Differentiation for startup vendors, meanwhile, comes down to three potential factors, according to Dave Menninger, research director of data and analytics research at Ventana Research.
“To bring a new product to market, it needs to be faster, better or cheaper,” he said. “Typically you can pick two out of three. It sounds like Firebolt has chosen faster and cheaper.”
The investor’s perspective
While speed is what Farkash claims differentiates Firebolt from established cloud data warehouse vendors, it’s also what attracted investors.
Gil Dibner is founder and general partner of Angular Ventures.
His firm, he said, receives more than 3,000 pitches from startups each year yet only invests in six — less than one in every 500. The ones Angular Ventures invests in, he continued, generally have an experienced founding team with deep expertise in their domain, no significant barrier to entry in their market and are taking advantage of a significant trend.
“Firebolt has all three of those things,” Dibner, who had a preexisting relationship with Farkash dating back to Farkash’s work at Sisense, said, “They are positioning themselves at the intersection of a bunch of trends. I was going against the grain when I backed him the first time, but I think now it’s a different story and they’ve built a lot of interest in this investment.”
That interest, Dibner added, is ultimately based on Firebolt’s speed, which he called a breakthrough.
“When you talk about a technical breakthrough, people talk about order of magnitude,” Dibner said. “With Firebolt, they literally are talking about one or even two orders of magnitude on a number of these axes.”
While not the lead investor, Dibner said that Angular Ventures’ investment in Firebolt is its largest investment to date, and that should Firebolt establish a foothold in the cloud data warehouse market and attract further funding, Angular Ventures will continue to participate.
“We’re super excited to continue to support Firebolt on its journey,” he said. “We’re all waiting to see the response of people when they start using it, but the early responses I’ve heard have been extremely positive.
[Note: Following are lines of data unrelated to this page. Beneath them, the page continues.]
-- ==== Sys2Proof/Laws/State.lean ====
section
/-! SUPPORT. One lemma per part of the state per update: what the update makes of it. -/

namespace Sys2Proof.Machine

variable {s : State}

@[simp] theorem modBoot_pending {f : Boot → Boot} : (modBoot f s).pending = s.pending := rfl
@[simp] theorem modBoot_otp {f : Boot → Boot} : (modBoot f s).otp = s.otp := rfl
@[simp] theorem modBoot_otpCrc {f : Boot → Boot} : (modBoot f s).otpCrc = s.otpCrc := rfl
@[simp] theorem modBoot_flash {f : Boot → Boot} : (modBoot f s).flash = s.flash := rfl
@[simp] theorem modBoot_sram {f : Boot → Boot} : (modBoot f s).sram = s.sram := rfl
@[simp] theorem modBoot_boot {f : Boot → Boot} : (modBoot f s).boot = f s.boot := rfl
@[simp] theorem modBoot_lintel {f : Boot → Boot} : (modBoot f s).lintel = s.lintel := rfl
@[simp] theorem modBoot_clock {f : Boot → Boot} : (modBoot f s).clock = s.clock := rfl
@[simp] theorem modBoot_time {f : Boot → Boot} : (modBoot f s).time = s.time := rfl
@[simp] theorem modBoot_fabric {f : Boot → Boot} : (modBoot f s).fabric = s.fabric := rfl
@[simp] theorem modBoot_mason {f : Boot → Boot} : (modBoot f s).mason = s.mason := rfl
@[simp] theorem modBoot_faults {f : Boot → Boot} : (modBoot f s).faults = s.faults := rfl
@[simp] theorem modBoot_front {f : Boot → Boot} : (modBoot f s).front = s.front := rfl
@[simp] theorem modBoot_scribe {f : Boot → Boot} : (modBoot f s).scribe = s.scribe := rfl
@[simp] theorem modBoot_ftu {f : Boot → Boot} : (modBoot f s).ftu = s.ftu := rfl
@[simp] theorem modBoot_shot {f : Boot → Boot} : (modBoot f s).shot = s.shot := rfl
@[simp] theorem modBoot_temp {f : Boot → Boot} : (modBoot f s).temp = s.temp := rfl
@[simp] theorem modBoot_integ {f : Boot → Boot} : (modBoot f s).integ = s.integ := rfl
@[simp] theorem modBoot_bill {f : Boot → Boot} : (modBoot f s).bill = s.bill := rfl
@[simp] theorem modBoot_tamper {f : Boot → Boot} : (modBoot f s).tamper = s.tamper := rfl
@[simp] theorem modBoot_journal {f : Boot → Boot} : (modBoot f s).journal = s.journal := rfl
@[simp] theorem modBoot_radio {f : Boot → Boot} : (modBoot f s).radio = s.radio := rfl
@[simp] theorem modBoot_link {f : Boot → Boot} : (modBoot f s).link = s.link := rfl
@[simp] theorem modBoot_cipher {f : Boot → Boot} : (modBoot f s).cipher = s.cipher := rfl
@[simp] theorem modBoot_keys {f : Boot → Boot} : (modBoot f s).keys = s.keys := rfl
@[simp] theorem modBoot_roles {f : Boot → Boot} : (modBoot f s).roles = s.roles := rfl
@[simp] theorem modBoot_entropy {f : Boot → Boot} : (modBoot f s).entropy = s.entropy := rfl
@[simp] theorem modBoot_lcd {f : Boot → Boot} : (modBoot f s).lcd = s.lcd := rfl
@[simp] theorem modBoot_ports {f : Boot → Boot} : (modBoot f s).ports = s.ports := rfl
@[simp] theorem modBoot_probe {f : Boot → Boot} : (modBoot f s).probe = s.probe := rfl
@[simp] theorem modBoot_draws {f : Boot → Boot} : (modBoot f s).draws = s.draws := rfl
That’s what triggered the round.”
When it comes to Firebolt’s key differentiator, one of the ways the platform is faster and more efficient that existing cloud data warehouses, according to Farkash, is that Firebolt forces users to sort their data when they ingest it into Firebolt. With the data sorted upon ingestion, Firebolt is able to automatically apply new coding to the data that compresses the files.
The result is that when users run queries, the number of terabytes scanned is smaller than it would be without the files being compressed, and that results in greater speed.
“The sorting, the indexing, the compression is all hidden,” Farkash said. “Customers don’t need to deal with it. We bring brutal simplicity to the game.”
In addition to speed, Firebolt touts a significant pricing advantage over other cloud data warehouse vendors.
In fact, according to Menninger, pricing is an area in which there may be real opportunity for startup vendors.
“I have heard complaints about Snowflake costs as workloads scale,” he said. “Snowflake is taking steps to address this, but it may also create an opportunity for Firebolt.”
Firebolt offers a consumption-based pricing structure with customers paying only for the amount of storage they require and the number of queries they run on their data. In addition, for larger customers whose pay-per-use costs have the potential to be significant, Firebolt offers subscription-based pricing.
Exact cost details, however, are not listed on Firebolt’s website, and Farkash declined to give specifics when asked.
“We’ve been expanding very quickly over the past few months,” Farkash said. “The market is hungry. Because of COVID — it started before that, but companies today look at data that is something that is about surviving.”